theorem dropEcc (h : u.Evolves s) {q p e} : u.Evolves (s.dropEcc q p e) := h.eccReport.raiseHw.dropPkt.inc.raise.edit

theorem meterPkt (h : u.Evolves s) {n len} : u.Evolves (s.meterPkt n len).2 := by
  unfold State.meterPkt
  dsimp only
  split
  · exact h.edit.inc
  · exact h.edit.inc
  · exact h.edit.inc

theorem judge (h : u.Evolves s) {q o bytes pkts cells f} : u.Evolves (s.judge q o bytes pkts cells f).2 := by
  unfold State.judge
  extract_lets x len m r n
  have hr : u.Evolves r.2 := by
    by_cases hp : fieldOf x.cfg 6 1 = 1 ∧ (vget s.qsc.pols (fieldOf x.cfg 0 5)).en = true
    · rw [show r = _ from if_pos hp]
      exact .snd h.meterPkt
    · rw [show r = _ from if_neg hp]
      exact h
  generalize r = r at hr ⊢
  split
  · exact h
  obtain ⟨_ | x, t⟩ := r
  · dsimp only
    split
    · exact hr
    split
    · exact hr
    · exact hr
  · exact hr

theorem judgeAll (h : u.Evolves s) {q o fs b p c} : u.Evolves (s.judgeAll q o fs b p c).2 := by
  induction fs generalizing s b p c with
  | nil => exact h
  | cons f fs ih =>
    unfold State.judgeAll
    split
    · rename_i heq
      exact h.judge.of_snd heq
    · rename_i heq
      exact ih (h.judge.of_snd heq)

theorem enqueue (h : u.Evolves s) {q f buf} : u.Evolves (s.enqueue q f buf) :=
  .set (.inc (.modQ (.edit (.ite h.allocCells.writeCells h))))

theorem countRefusal (h : u.Evolves s) {r wait} : u.Evolves (s.countRefusal r wait) := by
  unfold State.countRefusal
  split
  · exact h.inc
  · exact h.inc.raise
  · exact h.inc.raise
  · exact h.inc.raise

theorem takeIn (h : u.Evolves s) {q o fs buf} : u.Evolves (s.takeIn q o fs buf).2 := by
  unfold State.takeIn
  split
  · rename_i heq
    exact h.judgeAll.of_snd heq
  · rename_i heq
    exact .each (h.judgeAll.of_snd heq) fun _ _ h => h.enqueue

theorem tryQueue (h : u.Evolves s) {q o f} : u.Evolves (s.tryQueue q o f).1 := .each h fun _ _ h => h.dropExpired

theorem charge (h : u.Evolves s) {q p} : u.Evolves (s.charge q p) := h.modQ

theorem selStrict (h : u.Evolves s) {o f l} : u.Evolves (s.selStrict o f l).1 := by
  induction l generalizing s with
  | nil => exact h
  | cons q l ih =>
    unfold State.selStrict
    split
    · split
      · rename_i heq
        exact h.tryQueue.of_fst heq
      · rename_i heq
        exact ih (h.tryQueue.of_fst heq)
    · exact ih h

theorem selWeighted (h : u.Evolves s) {o f l best} : u.Evolves (s.selWeighted o f l best).1 := by
  induction l generalizing s best with
  | nil => exact h
  | cons q l ih =>
    unfold State.selWeighted
    split
    · dsimp only
      split
      · rename_i heq
        exact ih (.of_fst (.tryQueue (.ite h h.modQ)) heq)
      · rename_i heq
        exact ih (.of_fst (.tryQueue (.ite h h.modQ)) heq)
    · exact ih h

theorem select (h : u.Evolves s) {o f take} (ht : ∀ s q p, u.Evolves s → u.Evolves (take s q p)) :
    u.Evolves (s.select o f take).1 := by
  unfold State.select
  dsimp only
  split
  · rename_i heq
    exact (ht _ _ _ (h.selStrict.of_fst heq)).charge
  · rename_i heq
    have h1 := h.selStrict.of_fst heq
    split
    · rename_i heq
      exact h1.selWeighted.of_fst heq
    · rename_i heq
      exact (ht _ _ _ (.modQ (.edit (h1.selWeighted.of_fst heq)))).charge

theorem markFlight (h : u.Evolves s) {q p} : u.Evolves (s.markFlight q p) := h.modPkt

theorem selectRadio (h : u.Evolves s) {o n at_} : u.Evolves (s.selectRadio o n at_).1 :=
  .select h fun _ _ _ h => h.markFlight

theorem selectBeacon (h : u.Evolves s) {q at_} : u.Evolves (s.selectBeacon q at_).1 := by
  unfold State.selectBeacon
  dsimp only
  split
  · split
    · exact .charge (.markFlight (.each h fun _ _ h => h.dropExpired))
    · exact .each h fun _ _ h => h.dropExpired
  · exact .each h fun _ _ h => h.dropExpired

theorem pktReleased (h : u.Evolves s) {q p} : u.Evolves (s.pktReleased q p) := h.removePkt.inc

theorem pktKept (h : u.Evolves s) {q p} : u.Evolves (s.pktKept q p) :=
  .ite (.ite h.removePkt.inc.inc h.removePkt.inc) (.ite h.dropExpired h.modPkt)

theorem applyQueueCfg (h : u.Evolves s) {q} : u.Evolves (s.applyQueueCfg q) :=
  .ite (.modQ (.each h.modQ.modQ fun _ _ h => h.removePkt.inc.inc)) h.modQ

theorem applyPolicer (h : u.Evolves s) {n} : u.Evolves (s.applyPolicer n) := h.edit

theorem residence (h : u.Evolves s) {q l} : u.Evolves (s.residence q l) := by
  induction l generalizing s with
  | nil => exact h
  | cons p l ih => exact .ite (ih h) (.ite (ih h.dropExpired) h)

theorem sampleQueue (h : u.Evolves s) {q} : u.Evolves (s.sampleQueue q) := h.set.set.set

theorem qscStep7 (h : u.Evolves s) : u.Evolves s.qscStep7 := by
  unfold State.qscStep7
  extract_lets _ s1 s2 s3 s4 k _ s5 s6 s7
  have h1 : u.Evolves s1 := h.edit
  have h2 : u.Evolves s2 := h1.each fun _ _ h => h.applyQueueCfg
  have h3 : u.Evolves s3 := h2.each fun _ _ h => h.applyPolicer
  have h4 : u.Evolves s4 := h3.each fun _ _ h => .ite h.raise h
  have h5 : u.Evolves s5 := h4.edit
  have h6 : u.Evolves s6 := h5.each fun _ _ h => h.residence
  have h7 : u.Evolves s7 := h6.each fun _ _ h => h.sampleQueue
  exact .ite h h7.set

/-! ### The operations of Machine/Mesh.lean -/

theorem lookupEcc (h : u.Evolves s) {a} : u.Evolves (s.lookupEcc a) := h.blockRead

theorem mshCount (h : u.Evolves s) {d} : u.Evolves (s.mshCount d) := by
  unfold State.mshCount
  split
  · exact h.inc.raise
  · exact h.inc.raise
  · exact h.inc.raise
  · exact h.inc
  · exact h.inc
  · exact h.inc
  · exact h.inc

theorem claim (h : u.Evolves s) {i} : u.Evolves (s.claim i).2 := by
  unfold State.claim
  split
  · exact h
  · split
    · exact h
    · exact h.edit

theorem unshare (h : u.Evolves s) {h'} : u.Evolves (s.unshare h') := by
  unfold State.unshare
  split
  · exact h.releaseBuf
  · exact h

theorem unclaim (h : u.Evolves s) {i h'} : u.Evolves (s.unclaim i h') := by
  unfold State.unclaim
  split
  · exact h.edit
  · exact h

theorem offerTo (h : u.Evolves s) {o q bytes desc h'} : u.Evolves (s.offerTo o q bytes desc h').2.2 := by
  unfold State.offerTo
  dsimp only
  split
  · rename_i _ t heq
    exact .of_snd (.takeIn (.ite h.edit h)) heq
  · rename_i t heq
    split
    · exact .of_snd (.takeIn (.ite h.edit h)) heq
    · split
      · exact .of_snd (.takeIn (.ite h.edit h)) heq
      · exact .of_snd (.takeIn (.ite h.edit h)) heq

theorem place (h : u.Evolves s) {i port o n hop h'} : u.Evolves (s.place i port o n hop h').2.2 := by
  unfold State.place
  dsimp only
  split
  · exact h
  · split
    · rename_i _ _ t heq
      exact .of_thd h.offerTo heq
    · rename_i _ t heq
      exact .of_thd h.offerTo heq

theorem lendCells (h : u.Evolves s) {cs} : u.Evolves (s.lendCells cs) := h.edit

theorem placeOne (h : u.Evolves s) {i port o n hop local_} : u.Evolves (s.placeOne i port o n hop local_).2 := by
  unfold State.placeOne
  split
  rename_i h0 s1 heq
  have h1 : u.Evolves s1 := h.claim.of_snd heq
  extract_lets lent
  have hp : u.Evolves (if lent = true then (s1.lendCells i.cells).place i port o n hop none
      else s1.place i port o n hop h0).2.2 := by
    split
    · exact h1.lendCells.place
    · exact h1.place
  split
  · rename_i heq
    have h2 := hp.of_thd heq
    exact .snd (.inc (.ite h2.unclaim h2.unshare))
  · rename_i heq
    have h2 := hp.of_thd heq
    exact .snd (.mshCount (.unclaim (.ite h2.allocCells h2)))
  · rename_i heq
    have h2 := hp.of_thd heq
    exact .snd (.ite (.countRefusal (.unclaim (.ite h2.allocCells h2)))
      (.mshCount (.countRefusal (.unclaim (.ite h2.allocCells h2)))))

theorem unflood (h : u.Evolves s) {k} : u.Evolves (s.unflood k) := h.edit

theorem enterFlood (h : u.Evolves s) {k} : u.Evolves (s.enterFlood k) := h.unflood.edit

theorem replicate (h : u.Evolves s) {i port hop l share ok} : u.Evolves (s.replicate i port hop l share ok).2.2 := by
  induction l generalizing s share ok with
  | nil => exact h
  | cons x l ih =>
    unfold State.replicate
    split
    · rename_i heq
      exact ih (.inc (h.place.of_thd heq))
    · rename_i heq
      refine ih (.mshCount ?_)
      split
      · exact .countRefusal (h.place.of_thd heq)
      · exact h.place.of_thd heq

theorem flood (h : u.Evolves s) {i port} : u.Evolves (s.flood i port).2 := by
  unfold State.flood
  extract_lets b g s1 outs here hopOk away reps
  have h1 : u.Evolves s1 := h.enterFlood
  split
  · exact .snd h.mshCount
  split
  · exact .snd h.mshCount
  split
  · split
    · exact .snd h1.mshCount
    · exact h1
  split
  rename_i heq
  have h2 := h1.claim.of_snd heq
  split
  · rename_i heq
    exact .snd (h2.replicate.of_thd heq).unshare
  · rename_i heq
    exact .snd (h2.replicate.of_thd heq).unclaim.unflood

theorem decideWhole (h : u.Evolves s) {i port rf} : u.Evolves (s.decideWhole i port rf).2 := by
  unfold State.decideWhole
  extract_lets b own s1
  have h1 : u.Evolves s1 := h.lookupEcc
  split
  · exact .snd h.mshCount
  split
  · exact h.flood
  split
  · exact h.placeOne
  by_cases hop : crustHop b < if isLink port = true then 2 else 1
  · rw [if_pos hop]
    exact .snd h.mshCount
  rw [if_neg hop]
  split
  · exact .snd h1.mshCount
  · exact .snd h1.mshCount
  · split
    · exact .snd h1.mshCount
    · exact h1.placeOne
--
## Assignment
Whenever a line of the data includes the word "generalizing", show that line in full.

## Your solution
  induction fs generalizing s b p c with
  induction l generalizing s with
  induction l generalizing s best with
  induction l generalizing s with
  induction l generalizing s share ok with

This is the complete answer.